Taking into consideration similar cases, Soriano shares different angles on how one can analyze information in the context of new media. She notes that social media has shifted the way news is disseminated. Not only does social media provide peak accessibility, but it also upholds the concept of immediacy, as news is highly time sensitive. “The immediacy of social media [compels] journalists more than ever. Journalism is always a time-sensitive kind of profession.”

In relation to immediacy, another significant detail that Soriano points out is the crucial effect of how fast information is circulated online. Addressing the Sigma Rho controversy, Rappler being called out due to questionable news delivery is, as Soriano explains, a matter of professionalism and ethics.
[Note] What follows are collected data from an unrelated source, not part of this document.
-- ==== Sys2Proof/Word.lean ====
section
/-! DEFINITION. The word types of the WT16: what the manual treats as bits, at the widths of the table of section 2.1. -/

namespace Sys2Proof

/-- An octet: eight bits, bit 7 the first on the line (section 12). -/
abbrev Byte := BitVec 8

/-- A time value modulo 2^32: LT, stamps, captures and RT_int (R19, R20, R26). -/
abbrev Ticks := BitVec 32

/-- A sequence number modulo 2^16 (R23). -/
abbrev SeqNo := BitVec 16

/-- Recovered time: fine ticks modulo 2^59, one fine tick being 2^-27 of a tick (R26). -/
abbrev FineTicks := BitVec 59

/-- An Ethernet address (R47). -/
abbrev Address := BitVec 48

end Sys2Proof
end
Despite the fact that news is pressured by time, she asserts that once information is public, how it is spread is out of one’s control. “It’s [going to]
be out there. It’s [going to] be replicated. You no longer have control over it.”


With truth comes accountability

In addition, Soriano discusses the complexities of how media shapes the way people think. She highlights the impact of the public’s experience with news, acknowledging one’s limitations with regard to direct exposure. “We get exposed directly to only what we can see and what we can feel. The news media plays a role [in] filling all those major gaps [in exposure], so they have a clear responsibility,” she says.

Though the industry has become more competitive due to the influence of social media, one cannot deny that journalism and truth-seeking are still essentially inseparable. Reporters cannot treat veracity and justice as secondary to the desire to be the first to break the news to the public. At the end of the day, Soriano believes that “if you feel that your role in the world is to seek the truth, you internally make yourself accountable.”